Google's 2024–25 update to SigLIP, trained with a sigmoid loss instead of CLIP's batch-softmax. This means SigLIP's similarity scores are calibrated: PhotoMapAI passes them through SigLIP's learned sigmoid to recover something close to "this is an X% match" probabilities, which can be more interpretable than raw cosines.

  • Strengths. Excellent at clean, single-subject images with caption-shaped queries. Particularly good for AI-generated content (InvokeAI exports, Stable Diffusion outputs, illustration-style work) where the subject is the whole image and queries describe it directly. The calibrated scores make a confident match very obviously different from a non-match — you'll see probabilities near 0.5+ for good hits and near 0.001 for misses, with little in between.
  • Weaknesses. That sharp calibration is a double-edged sword. SigLIP's matching cosines for a typical query land in the 0.05–0.15 range, and the calibration cliff sits at raw cosine ≈ 0.14. Cluttered family photos and abstract bare-noun queries ("woman", "flower") tend to produce raw cosines just below that cliff, which makes their calibrated probabilities collapse toward zero. Default thresholds for SigLIP are therefore much lower (0.005) than for CLIP-style encoders, and you'll spend more time tuning per album.
  • Pick this if your album is mostly clean, single-subject content where you want the most confident possible matches and you're willing to tune.
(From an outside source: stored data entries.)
/-- NEGOTIATE_ALGORITHMS: ECDSA over P-384 and SHA-384. -/
def execNegotiateAlgorithms (m : SpdmReq) (s : State) : Host.Outcome State Fault Refusal := ran (s.spdmAfter 0xE3 [0x84, 0xE1] m)

/-- GET_DIGESTS. -/
def execGetDigests (m : SpdmReq) (s : State) : Host.Outcome State Fault Refusal := ran (s.spdmAfter 0x81 [0x84, 0xE1, 0xE3] m)

/-- GET_CERTIFICATE. -/
def execGetCertificate (m : SpdmReq) (s : State) : Host.Outcome State Fault Refusal := ran (s.spdmAfter 0x82 [0x84, 0xE1, 0xE3] m)

/-- CHALLENGE. -/
def execChallenge (m : SpdmReq) (s : State) : Host.Outcome State Fault Refusal := ran (s.spdmAfter 0x83 [0x84, 0xE1, 0xE3] m)

/-- GET_MEASUREMENTS. -/
def execGetMeasurements (m : SpdmReq) (s : State) : Host.Outcome State Fault Refusal := ran (s.spdmAfter 0xE0 [0x84, 0xE1, 0xE3] m)

/-- KEY_EXCHANGE. -/
def execKeyExchange (m : SpdmReq) (s : State) : Host.Outcome State Fault Refusal := ran (s.spdmAfter 0xE4 [0x84, 0xE1, 0xE3] m)

/-- FINISH: the session stands once a key exchange has been made. -/
def execFinish (m : SpdmReq) (s : State) : Host.Outcome State Fault Refusal :=
  if s.svc.spdm.contains 0xE4 then ran (State.spdmAnswer { s with svc := { s.svc with session := true } } 0xE5 m)
  else ran s.spdmError

end Sys2Proof.Machine
end

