/-- System software at work (R29, R341, R360, R382 to R384, R409 to R414, R416, R417, R420, R422): contexts, their allotments and
registers, the tables and registers that management writes, host accesses, worlds, invalidations, and page modes. The model's own:
that an id in use is refused, who may ask (log 66, DEDUCED), and the form of each answer (log 68). -/
def Obligations.SystemEvents : Prop := ∀ (s : State) (ctx : Nat),
  (∀ who words c, ctxOf words = some c → let id := (nth words 0 0).toNat
    (s.svc.ready = true → s.ctxs.get? id = none → s.creates who c.d = true → s.areasOk c.d = true →
      exec (.contextCreate ⟨who, words⟩) s = .next (State.answered { s with ctxs := s.ctxs.set id c } true [nth words 0 0])) ∧
    (s.svc.ready = false ∨ (s.ctxs.get? id).isSome = true ∨ s.creates who c.d = false ∨ s.areasOk c.d = false →
      exec (.contextCreate ⟨who, words⟩) s = .next (s.answered false [nth words 0 0]))) ∧
  (∀ (b : Bool) (d : Desc), s.creates .firmware d = true ∧
    (s.creates (.software b) d = true ↔ d.secure = b ∧ (b = true → s.svc.session = true ∧ d.priv = false))) ∧
  (∀ who words, ctxOf words = none → exec (.contextCreate ⟨who, words⟩) s = .next (s.answered false [nth words 0 0])) ∧
  ((s.ctxs.get? ctx).isSome = true → let id : List Word := [BitVec.ofNat 32 ctx]
    (∀ core mask, core < 384 → taken2 s ctx (fun c => c.tileMask) core mask = false → exec (.allotmentSet ctx (.tiles core mask)) s =
      .next ((s.modCtx ctx (fun c => { c with tileMask := c.tileMask.set core mask })).answered true id)) ∧
    (∀ core mask, taken2 s ctx (fun c => c.tileMask) core mask = true →
      exec (.allotmentSet ctx (.tiles core mask)) s = .next (s.answered false id)) ∧
    (∀ core mask, core < 384 → exec (.allotmentSet ctx (.counters core mask)) s =
      .next ((s.modCtx ctx (fun c => { c with rcMask := c.rcMask.set core mask })).answered true id)) ∧
    (∀ die mask, die < 4 → taken2 s ctx (fun c => c.creelMask) die mask = false → exec (.allotmentSet ctx (.creel die mask)) s =
      .next ((s.modCtx ctx (fun c => { c with creelMask := c.creelMask.set die mask })).answered true id)) ∧
    (∃ t : State, exec (.contextEnd ctx) s = .next t ∧ (∀ u w, (u, w) ∈ t.warps → w.id.ctx ≠ ctx) ∧
      (∀ k x, (k, x) ∈ t.teams → x.ctx ≠ ctx) ∧ t.mem = s.mem)) ∧
  (∀ v, exec (.prqheadWrite ctx v) s = .next (s.modCtx ctx (fun c => { c with d := { c.d with prqHead := v } }))) ∧
  (∀ r, exec (.pageReplay ctx r) s = .next (s.replayPages ctx r)) ∧
  (∀ a : HostAcc,
    (a.sys = true → a.write = true →
      exec (.hostAccess a) s = .next ((s.hostWr a.addr a.data).toHost (.sys a.addr) a.data.length)) ∧
    (a.sys = true → a.write = false → ∃ (l : List Byte) (t : State), exec (.hostAccess a) s = .next (t.emit (.image (cellsAt a.addr l))) ∧
      t.host = s.host ∧ t.mem = s.mem ∧ l.length = a.len ∧
      ∀ i < a.len, nth l i 0 = nth (s.hostRd a.addr a.len) i 0 ∨ nth l i 0 ∈ s.avtos.late.getD (a.addr + i) []) ∧
    (a.sys = false → inWindow a.addr = false → inCreel a.addr = false →
      (a.write = true → exec (.hostAccess a) s =
        .next ((linesAt a.addr a.data.length).foldl (fun s l => s.toHost (.dev l) 128) (s.wr a.addr a.data))) ∧
      (a.write = false → s.partials = [] → s.avtos.copies = [] → ∃ t : State,
        exec (.hostAccess a) s = .next (t.emit (.image (cellsAt a.addr (s.seen a.addr a.len)))) ∧ t.mem = s.mem))) ∧
  (∀ who b, (s.speaks who true = true → exec (.worldChange ⟨who, b⟩) s =
      .next ((s.switchWorld b).1.answered ((s.switchWorld b).2 == 0) [b])) ∧
    (s.speaks who true = false → exec (.worldChange ⟨who, b⟩) s = .next (s.answered false [b])) ∧
    ((s.switchWorld b).2 ≠ 0 → (s.switchWorld b).1 = s) ∧
    (s.blockHolds (bits b.toNat 3 0) (bits b.toNat 19 4) = true → (s.switchWorld b).2 ≠ 0)) ∧
  (∀ v : Word, (1024 ≤ v.toNat → v.toNat ≤ 2 ^ 31 →
      exec (.registerWrite (.fretry v)) s = .next (State.answered { s with fab := { s.fab with fretry := v } } true [])) ∧
    (v.toNat < 1024 → exec (.registerWrite (.fretry v)) s = .next (s.answered false []))) ∧
  (∀ q l x, queueOf l = some x → q < 256 → (s.ctxs.get? x.ctx).isSome = true →
    exec (.registerWrite (.queue q l)) s =
      .next ((State.nextPacket { s with queues := s.queues.set q x, bag := s.bag.filter (fun e => !ofQueue q e) } q).answered true [])) ∧
  (∀ id i, s.invals.find? (fun i => i.id == id) = some i → ∃ t : State, exec (.tlbinvComplete id) s = .next t ∧
    (∀ c, ∀ e ∈ (t.core c).tlb, e.covered i = false) ∧ (∀ q, ∀ e ∈ (t.quad q).tlb, e.covered i = false) ∧
    (i.pages = 0 → (s.ctxs.get? i.ctx).isSome = true →
      (t.ctx i.ctx).d.root = ((s.ctx i.ctx).d.nextRoot).getD (s.ctx i.ctx).d.root)) ∧
  (∀ u w, s.warps.get? u = some w → w.iss.resume = .halt →
    exec (.haltResume u) s = .next (s.modWarp u (fun w => { w with iss := { w.iss with resume := .resumed } }))) ∧
  (∀ die, exec (.epochEnd die) s = .next (((s.reachMesh die (s.epochDue die)).mapFrames die
    (fun f => f.epoch (bits (s.die die).slmode.toNat 23 16))).modDie die (fun d => { d with epochAt := s.epochDue die }))) ∧
  (∀ die v, die < 4 → bits v.toNat 23 16 < bits v.toNat 31 24 → bits v.toNat 15 8 ≠ 0 → bits v.toNat 3 1 = 0 →
    let t := s.modDie die (fun d => { d with slmode := v })
    exec (.slmodeWrite die v) s = .next (if v.getLsbD 0 then t else t.mapFrames die (fun f => { f with replicated := false, replicas := [] }))) ∧
  (∀ die v, bits v.toNat 31 24 ≤ bits v.toNat 23 16 ∨ bits v.toNat 15 8 = 0 ∨ bits v.toNat 3 1 ≠ 0 → exec (.slmodeWrite die v) s = .next s) ∧
  (∀ channel bank, exec (.bankRefresh channel bank) s = .next (s.closeRow channel bank) ∧
    exec (.rowClose channel bank) s = .next ((s.passLpddr channel 256).closeRow channel bank))

/-- Service (R416, R423 to R429): firmware, retraining, retired cores, checkpoints, error records, power, and attestation in the
order of its protocol. The order of the attestation messages is the protocol's, not the spec's (log 31, PRESUMED); what power-on
clears, how a clock step and a shutdown come about (log 67), and that a switch of firmware is two events (log 81), are the model's. -/
def Obligations.ServiceEvents : Prop := ∀ (s : State),
  (∀ kind die, kind < 3 → die < 4 → let k := kind * 4 + die
    (s.switching kind die = false → exec (.firmwareUpdate kind die true) s = .next (State.post
      { s with svc := { s.svc with stops := s.svc.stops.set k (s.die die).mesh } } (.firmwareUpdate kind die true))) ∧
    (s.switching kind die = true → exec (.firmwareUpdate kind die true) s = .next (State.answered { s with svc := { s.svc with
      firmware := s.svc.firmware.set k (s.svc.firmware.getD k 0 + 1), stops := s.svc.stops.erase k } } true [])) ∧
    exec (.firmwareUpdate kind die false) s = .next (s.answered false [])) ∧
  (∀ channel target, channel < 32 → target < 32 → channel % 8 = target % 8 → channel ≠ target → ∃ t : State,
    exec (.lpddrRetrain channel target) s = .next t ∧ t.warps = s.warps ∧ t.host = s.host ∧
      (s.partials = [] → s.memOk → ∀ a, channelOf a ≠ target → Memory.read t.mem a = Memory.read s.mem a)) ∧
  (∀ core, ∃ t : State, exec (.coreRetire core) s = .next t ∧ (t.core core).retired = true ∧ t.mem = s.mem ∧ t.warps = s.warps) ∧
  (s.anyRunning = true → exec .checkpoint s = .next (s.preemptAll.post .checkpoint)) ∧
  (s.anyRunning = false → ∃ t : State, exec .checkpoint s = .next t ∧ t.svc.image = some s.image ∧ t.mem = s.mergeAll.mem) ∧
  (s.image.keys = if s.svc.session then some s.svc.keys else none) ∧
  (∀ i keys, s.svc.image = some i → i.keys = some keys → s.svc.session = true → ∃ t : State, exec .checkpointRestore s = .next t ∧
    t.mem = s.loadLines i keys ∧ t.svc.keys = keys ∧ t.versions = i.versions ∧ t.ctxs = i.ctxs ∧
    t.warps = i.warps ∧ t.teams = i.teams ∧ t.grids = i.grids ∧ t.bufs = i.bufs ∧ t.host = s.host) ∧
  (s.svc.image = none ∨ s.svc.session = false ∨ (∃ i, s.svc.image = some i ∧ i.keys = none) →
    exec .checkpointRestore s = .next (s.answered false [])) ∧
  (∀ e : EccRec, ∃ t : State, exec (.eccError e) s = .next t ∧ t.svc.errSeq = s.svc.errSeq + 1 ∧
    (e.uncorr = false → t.mem = s.mem ∧ t.warps = s.warps ∧ t.bad = s.bad)) ∧
  (∃ t : State, exec .powerOn s = .next t ∧ t.mem = [] ∧ t.warps = [] ∧ t.ctxs = [] ∧ t.svc.ready = true ∧ t.svc.session = false ∧
    t.svc.resets = s.svc.resets + 1 ∧ t.svc.keys = newKeys (s.svc.resets + 1) ∧ t.host = s.host) ∧
  (∀ up, (∀ kv ∈ s.cores, kv.2.temp < 115) → exec (.clockThrottle up) s = .next { s with
    svc := { s.svc with clock := if up = false then max 350 (s.svc.clock - 25)
      else if s.svc.cap < s.svc.drawn then s.svc.clock else min 700 (s.svc.clock + 25) } }) ∧
  (∀ up, (∃ kv ∈ s.cores, 115 ≤ kv.2.temp) →
    exec (.clockThrottle up) s = .next { s with svc := { s.svc with clock := 350 } }) ∧
  (∀ die, let hot : Prop := ∃ kv ∈ s.cores, dieOf kv.1 = die ∧ 125 ≤ kv.2.temp
    (¬ hot → exec (.thermalShutdown die) s = .next s) ∧
    (hot → s.anyRunning = true → exec (.thermalShutdown die) s = .next (s.preemptAll.post (.thermalShutdown die))) ∧
    (hot → s.anyRunning = false → ∃ t : State, exec (.thermalShutdown die) s = .next t ∧ ∀ d, d < 4 → (t.die d).off = true)) ∧
  (∀ m : SpdmReq,
    let has (l : List Nat) : Prop := ∀ k ∈ l, s.svc.spdm.contains k = true
    exec (.getVersion m) s = .next (State.spdmAnswer { s with svc := { s.svc with spdm := [], session := false } } 0x84 m) ∧
    (has [0x84] → exec (.getCapabilities m) s = .next (s.spdmAnswer 0xE1 m)) ∧
    (has [0x84, 0xE1] → exec (.negotiateAlgorithms m) s = .next (s.spdmAnswer 0xE3 m)) ∧
    (has [0x84, 0xE1, 0xE3] →
      exec (.getDigests m) s = .next (s.spdmAnswer 0x81 m) ∧ exec (.getCertificate m) s = .next (s.spdmAnswer 0x82 m) ∧
      exec (.challenge m) s = .next (s.spdmAnswer 0x83 m) ∧ exec (.getMeasurements m) s = .next (s.spdmAnswer 0xE0 m) ∧
      exec (.keyExchange m) s = .next (s.spdmAnswer 0xE4 m)) ∧
    (has [0xE4] → exec (.finish m) s = .next (State.spdmAnswer { s with svc := { s.svc with session := true } } 0xE5 m)) ∧
    (¬ has [0x84] → exec (.getCapabilities m) s = .next s.spdmError))
end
OpenAI CLIP ViT-B/32 (legacy)

The original 2021 CLIP — the model PhotoMapAI used for everything before the encoder layer was added. It's the smallest of the three (~150 MB, fastest to index) and uses a familiar contrastive cosine similarity.
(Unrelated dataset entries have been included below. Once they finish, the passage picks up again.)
theorem State.dropCovered_core (s : State) (i : Inval) (c : Nat) : ∀ e ∈ ((s.dropCovered i).core c).tlb, e.covered i = false := by
  dsimp only [State.core, State.dropCovered]
  exact KMap.getD_mapv_of (P := fun k : Core => ∀ e ∈ k.tlb, e.covered i = false) (fun _ h => absurd h List.not_mem_nil)
    (fun _ _ => Tlb.not_covered_of_mem)

theorem State.dropCovered_quad (s : State) (i : Inval) (q : Nat) : ∀ e ∈ ((s.dropCovered i).quad q).tlb, e.covered i = false := by
  dsimp only [State.quad, State.dropCovered]
  exact KMap.getD_mapv_of (P := fun k : Quad => ∀ e ∈ k.tlb, e.covered i = false) (fun _ h => absurd h List.not_mem_nil)
    (fun _ _ => Tlb.not_covered_of_mem)

/-- An invalidation completes; one of the whole context puts its new ROOT in force (R409). -/
theorem execTlbinvComplete_eq {s : State} {id : Nat} {i : Inval} (h : s.invals.find? (fun i => i.id == id) = some i) :
    execTlbinvComplete id s = .next (if i.pages = 0 then (s.dropCovered i).modCtx i.ctx (fun c =>
      { c with d := { c.d with root := c.d.nextRoot.getD c.d.root, nextRoot := none } }) else s.dropCovered i) := by
  have hid : i.id = id := by simpa using List.find?_some h
  subst hid
  simp only [execTlbinvComplete, h]
  rfl

theorem execTlbinvComplete_drops {s : State} {id : Nat} {i : Inval} (h : s.invals.find? (fun i => i.id == id) = some i) :
    ∃ t : State, execTlbinvComplete id s = .next t ∧ (∀ c, ∀ e ∈ (t.core c).tlb, e.covered i = false) ∧
      (∀ q, ∀ e ∈ (t.quad q).tlb, e.covered i = false) ∧ (i.pages = 0 → (s.ctxs.get? i.ctx).isSome = true →
        (t.ctx i.ctx).d.root = ((s.ctx i.ctx).d.nextRoot).getD (s.ctx i.ctx).d.root) := by
  rw [execTlbinvComplete_eq h]
  split
  · refine ⟨_, rfl, s.dropCovered_core i, s.dropCovered_quad i, fun _ hctx => ?_⟩
    rw [State.modCtx_ctx (s := s.dropCovered i) hctx, State.dropCovered_ctx]
  · rename_i hpages
    exact ⟨_, rfl, s.dropCovered_core i, s.dropCovered_quad i, fun h => absurd h hpages⟩

/-! HALT and page modes (R383, R384, R422). -/

theorem execHaltResume_halted {s : State} {u : Nat} {w : Warp} (hw : s.warps.get? u = some w) (hr : w.iss.resume = .halt) :
    execHaltResume u s = .next (s.modWarp u (fun w => { w with iss := { w.iss with resume := .resumed } })) := by
  have hwarp : s.warp u = w := KMap.getD_of_get? hw
  simp [execHaltResume, hw, hwarp, hr, ran]

theorem execSlmodeWrite_takes {s : State} {die : Nat} {v : Word} (hdie : die < 4) (hdown : bits v.toNat 23 16 < bits v.toNat 31 24)
    (hmax : bits v.toNat 15 8 ≠ 0) (hzero : bits v.toNat 3 1 = 0) : execSlmodeWrite die v s = .next (
      if v.getLsbD 0 then s.modDie die (fun d => { d with slmode := v })
      else (s.modDie die (fun d => { d with slmode := v })).mapFrames die (fun f => { f with replicated := false, replicas := [] })) := by
  simp [execSlmodeWrite, Nat.not_le.2 hdie, Nat.not_le.2 hdown, hmax, hzero, ran]

theorem execSlmodeWrite_ignores {s : State} {die : Nat} {v : Word}
    (h : bits v.toNat 31 24 ≤ bits v.toNat 23 16 ∨ bits v.toNat 15 8 = 0 ∨ bits v.toNat 3 1 ≠ 0) :
    execSlmodeWrite die v s = .next s := by
  rcases h with h | h | h <;> simp [execSlmodeWrite, h, ran]

/-- Settles O59: each event by what it leaves, the plain writes by definition. -/
theorem systemEvents : Obligations.SystemEvents := by
  intro s ctx
  refine ⟨fun _ _ _ hc => ⟨execContextCreate_accepts hc, execContextCreate_refuses hc⟩,
    fun _ _ => ⟨State.creates_firmware .., State.creates_software_iff⟩, fun _ _ => execContextCreate_malformed, ?allotments,
    fun _ => rfl, fun _ => rfl, ?host, ?worlds,
    fun _ => ⟨execRegisterWrite_fretry, execRegisterWrite_fretry_low⟩, fun _ _ _ => execRegisterWrite_queue,
    fun _ _ => execTlbinvComplete_drops, fun _ _ => execHaltResume_halted, fun _ => rfl,
    fun _ _ => execSlmodeWrite_takes, fun _ _ => execSlmodeWrite_ignores, fun _ _ => ⟨rfl, rfl⟩⟩
  case allotments =>
    exact fun hctx => ⟨fun _ _ => execAllotmentSet_tiles hctx, fun _ _ => execAllotmentSet_tiles_taken hctx,
      fun _ _ => execAllotmentSet_counters hctx, fun _ _ => execAllotmentSet_creel hctx, execContextEnd_leaves hctx⟩
  case host =>
    exact fun a => ⟨execHostAccess_sys_write, execHostAccess_sys_read, fun hdev hwin hcreel =>
      ⟨execHostAccess_dev_write hdev hwin hcreel, execHostAccess_dev_read hdev hwin hcreel⟩⟩
  case worlds =>
    exact fun _ b => ⟨execWorldChange_of_speaks b, execWorldChange_of_not_speaks b, State.switchWorld_refused,
      State.switchWorld_of_blockHolds⟩

end Sys2Proof.Machine
end

section
/-! SUPPORT. A word and its fields (R34): the encoder lays fields side by side from bit 31 down, and a row of the decoder reads them
back where they stand. -/

namespace Sys2Proof

theorem fld_append (w : Word) (lo m n : Nat) : fld w lo (m + n) = fld w (lo + n) m ++ fld w lo n :=
  (BitVec.extractLsb'_append_extractLsb'_eq_extractLsb' rfl).symm

/-- Two concatenations of the same widths agree exactly when their parts do. -/
theorem append_eq_append_iff {m n : Nat} {x x' : BitVec m} {y y' : BitVec n} : x ++ y = x' ++ y' ↔ x = x' ∧ y = y' := by
  constructor
  · intro e
    have hx := congrArg (BitVec.extractLsb' n m) e
    have hy := congrArg (BitVec.extractLsb' 0 n) e
    rw [BitVec.extractLsb'_append_eq_left, BitVec.extractLsb'_append_eq_left] at hx
    rw [BitVec.extractLsb'_append_eq_right, BitVec.extractLsb'_append_eq_right] at hy
    exact ⟨hx, hy⟩
  · rintro ⟨hx, hy⟩
    rw [hx, hy]

theorem getLsbD_append_of_le {m n i : Nat} {x : BitVec m} {y : BitVec n} (h : n ≤ i) : (x ++ y).getLsbD i = x.getLsbD (i - n) := by
  simp [BitVec.getLsbD_append, Nat.not_lt.2 h]

theorem getLsbD_append_of_lt {m n i : Nat} {x : BitVec m} {y : BitVec n} (h : i < n) : (x ++ y).getLsbD i = y.getLsbD i := by
  simp [BitVec.getLsbD_append, h]

theorem getLsbD_bit1 (b : Bool) : (bit1 b).getLsbD 0 = b := by
  simp

/-! A field at its place in a word. -/

/-- A vector stands in a word with its lowest bit at bit `lo`. -/
def IsAt {k : Nat} (x : BitVec k) (w : Word) (lo : Nat) : Prop := fld w lo k = x

theorem isAt_append {m n lo : Nat} {x : BitVec m} {y : BitVec n} {w : Word} :
    IsAt (x ++ y) w lo ↔ IsAt x w (lo + n) ∧ IsAt y w lo := by
  unfold IsAt
  rw [fld_append]
  exact append_eq_append_iff

theorem isAt_fld (w : Word) (lo n : Nat) : IsAt (fld w lo n) w lo := rfl

theorem isAt_flag (w : Word) (i : Nat) : IsAt (bit1 (flag w i)) w i := by
  unfold IsAt
  ext j hj
  obtain rfl : j = 0 := by omega
  simp

theorem isAt_bit1 {b : Bool} {w : Word} {i : Nat} : IsAt (bit1 b) w i ↔ flag w i = b := by
  have h : fld w i 1 = bit1 (flag w i) := isAt_flag w i
  unfold IsAt
  rw [h]
  exact ⟨fun e => by simpa using congrArg (BitVec.getLsbD · 0) e, fun e => by rw [e]⟩

theorem isAt_zero_iff {v w : Word} : IsAt v w 0 ↔ v = w := by
  simp [IsAt, eq_comm]

/-- A constant of a row stands in every word that meets the row's mask. -/
theorem isAt_of_and {w mask val : Word} {k lo : Nat} {c : BitVec k} (h : w &&& mask = val) (hmask : fld mask lo k = BitVec.allOnes k)
    (hval : fld val lo k = c) : IsAt c w lo := by
  subst h hval
  simp [IsAt, BitVec.extractLsb'_and, hmask]

/-- A field inside a part of a word is read from that part. -/
theorem toNat_fld_of_isAt {w : Word} {lo n lo' n' : Nat} {x : BitVec n} (h : IsAt x w lo) (hl : lo ≤ lo') (hn : lo' + n' ≤ lo + n) :
    (fld w lo' n').toNat = (x.extractLsb' (lo' - lo) n').toNat := by
  unfold IsAt at h
  subst h
  congr 1
  ext j hj
  have hj' : lo' - lo + j < n := by omega
  simp [hj', ← Nat.add_assoc, Nat.add_sub_of_le hl]

/-! The mask and value of a row. -/

theorem row_eq_ok_iff {mask val w : Word} {i j : Instr} : row mask val w i = .ok j ↔ w &&& mask = val ∧ i = j := by
  unfold row
  split
  · simp [*]
  · simp [*]

theorem row_ne_unimpl (mask val w : Word) (i : Instr) : row mask val w i ≠ .error .unimpl := by
  unfold row
  split
  · simp
  · simp

/-- A part of a word that stands at bit `lo` meets a row's mask and value there. -/
def Meets {k : Nat} (x : BitVec k) (mask val : Word) (lo : Nat) : Prop := x &&& fld mask lo k = fld val lo k

theorem meets_append {m n lo : Nat} {x : BitVec m} {y : BitVec n} {mask val : Word} :
    Meets (x ++ y) mask val lo ↔ Meets x mask val (lo + n) ∧ Meets y mask val lo := by
  unfold Meets
  rw [fld_append mask, fld_append val, BitVec.and_append]
  exact append_eq_append_iff

theorem row_eq_ok_of_meets {v w mask val : Word} {i j : Instr} (hv : v = w) (hm : Meets v mask val 0) (hi : i = j) :
    row mask val w i = .ok j := by
  subst hv
  exact row_eq_ok_iff.2 ⟨by simpa [Meets] using hm, hi⟩

end Sys2Proof
end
  • Strengths. Fastest indexing, smallest disk footprint, well-understood threshold behavior.
  • Weaknesses. Substantially weaker than the newer alternatives across published benchmarks (e.g. ~63% ImageNet zero-shot vs. 82% for OpenCLIP-DFN). Recall on photo-style content is noticeably worse, and false positives are more frequent.
  • Pick this if you're constrained on disk or time, or you want to keep a legacy album working without re-indexing it. Albums created before the encoder layer existed default to this, and re-indexing isn't required just because a newer option is available.

Setting the Encoder

The encoder is a per-album setting and lives in the Album Manager. Open it from the Settings gear icon → Manage Albums. On both the Add Album form and the Edit Album form for an existing album, you'll find an Encoder dropdown listing the three options above.
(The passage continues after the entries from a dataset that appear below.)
-- ==== Sys2Proof/Syntax.lean ====
section
/-! DEFINITION. The instructions as data: one constructor of `Instr` per row of spec/opcode_table.json (34 rows,
spec/30_encoding.md R84), each with the raw fields its form has (R88), and the operand and operation names of the decoded
record. -/

namespace Sys2Proof

/-- The direction bit `d` (R72). -/
inductive Dir where
  /-- d = 0: the r/m operand is the destination. -/
  | toRm
  /-- d = 1: the reg operand is the destination. -/
  | toReg
  deriving DecidableEq, Repr

/-- The eight base expressions of R77, in the order of their rm codes 000 to 111. -/
inductive BaseExpr where
  | bxSi
  | bxDi
  | bpSi
  | bpDi
  | si
  | di
  | bp
  | bx
  deriving DecidableEq, Repr

/-- The r/m operand as it is encoded (R76 to R80): the mod field is the constructor, so that the raw bytes can be given
back (R88, 92_eei_decisions.md D30). -/
inductive RmOperand where
  /-- mod = 11: the register with this code. -/
  | reg (code : RegCode)
  /-- mod = 00, rm = 110: a 16-bit direct address (R78). -/
  | direct (addr : Word)
  /-- mod = 00, rm ≠ 110: no displacement. -/
  | ind (base : BaseExpr)
  /-- mod = 01: one displacement byte, sign-extended (R80). -/
  | ind8 (base : BaseExpr) (disp : Byte)
  /-- mod = 10: two displacement bytes. -/
  | ind16 (base : BaseExpr) (disp : Word)
  deriving DecidableEq, Repr

/-- The immediate bytes of an instruction as they stand in the stream (R82). -/
inductive Imm where
  | imm8 (v : Byte)
  | imm16 (v : Word)
  deriving DecidableEq, Repr

/-- The instruction forms, one per row of the opcode table. `d`, `w` and `s` are the bits of R71 to R74. -/
inductive Instr where
  | movRmReg (d : Dir) (w : Width) (reg : RegCode) (rm : RmOperand)
  | movRmImm (w : Width) (rm : RmOperand) (imm : Imm)
  | movRegImm (w : Width) (reg : RegCode) (imm : Imm)
  | movAccMem (w : Width) (addr : Word)
  | movMemAcc (w : Width) (addr : Word)
  | addRmReg (d : Dir) (w : Width) (reg : RegCode) (rm : RmOperand)
  | addRmImm (s : Bool) (w : Width) (rm : RmOperand) (imm : Imm)
  | addAccImm (w : Width) (imm : Imm)
  | subRmReg (d : Dir) (w : Width) (reg : RegCode) (rm : RmOperand)
  | subRmImm (s : Bool) (w : Width) (rm : RmOperand) (imm : Imm)
  | subAccImm (w : Width) (imm : Imm)
  | cmpRmReg (d : Dir) (w : Width) (reg : RegCode) (rm : RmOperand)
  | cmpRmImm (s : Bool) (w : Width) (rm : RmOperand) (imm : Imm)
  | cmpAccImm (w : Width) (imm : Imm)
  | jo (rel : Byte)
  | jno (rel : Byte)
  | jb (rel : Byte)
  | jnb (rel : Byte)
  | jz (rel : Byte)
  | jnz (rel : Byte)
  | jbe (rel : Byte)
  | jnbe (rel : Byte)
  | js (rel : Byte)
  | jns (rel : Byte)
  | jp (rel : Byte)
  | jnp (rel : Byte)
  | jl (rel : Byte)
  | jnl (rel : Byte)
  | jle (rel : Byte)
  | jnle (rel : Byte)
  | loopnz (rel : Byte)
  | loopz (rel : Byte)
  | loop (rel : Byte)
  | jcxz (rel : Byte)
  deriving DecidableEq, Repr

/-- A resolved operand of the decoded record (R88). -/
inductive Operand where
  /-- `Reg(w, code)` (R75). -/
  | reg (w : Width) (code : RegCode)
  /-- `MemDirect(a)` (R78). -/
  | memDirect (addr : Word)
  /-- `MemIndexed(base_expr, disp)` (R77, R80). -/
  | memIndexed (base : BaseExpr) (disp : Word)
  /-- `Imm(v, w)`: v and its width. -/
  | imm (v : Imm)
  deriving DecidableEq, Repr

/-- The operation of the decoded record (R88). -/
inductive Op where
  | mov
  | add
  | sub
  | cmp
  /-- `JCC(cc)`, cc = b0[3:0]. -/
  | jcc (cc : BitVec 4)
  /-- `LOOPK(k)`, k = b0[1:0]. -/
  | loopk (k : BitVec 2)
  deriving DecidableEq, Repr

end Sys2Proof
end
The choice you make on this dropdown determines what model will be used the next time the album's index is built or updated. Pick it before you press the Add Album button (or Save Changes for an existing album), and indexing will use your selection from the start.

If you change the encoder on an album that already has an index, PhotoMapAI will detect the mismatch the next time you press Update Index for that album. It will warn you in the indexing status, delete the old index, and rebuild the album from scratch under the new encoder. This is automatic — you don't have to manage stale index files yourself — but a re-index of a large album can take significant time, so don't change the encoder casually.

If you don't see an encoder option you want, you can also set it manually in config.yaml (see Configuration) as the album's encoder_spec field. The supported formats are:

openai-clip:ViT-B/32
open-clip:ViT-L-14/dfn2b_s39b
siglip:google/siglip2-large-patch16-256

Other OpenCLIP model/pretrained pairs and other SigLIP HuggingFace IDs will work too, as long as the underlying packages support them. Custom values appear in the dropdown labeled "(custom)" so they're not silently overwritten when you edit the album.

After picking the encoder and indexing, the next step is search tuning. Each album also stores a minimum search score, a maximum results count, and a query optimization toggle, all editable from the search dialog itself. See Search for the details — the right values can vary substantially by encoder and by the kind of images in the album.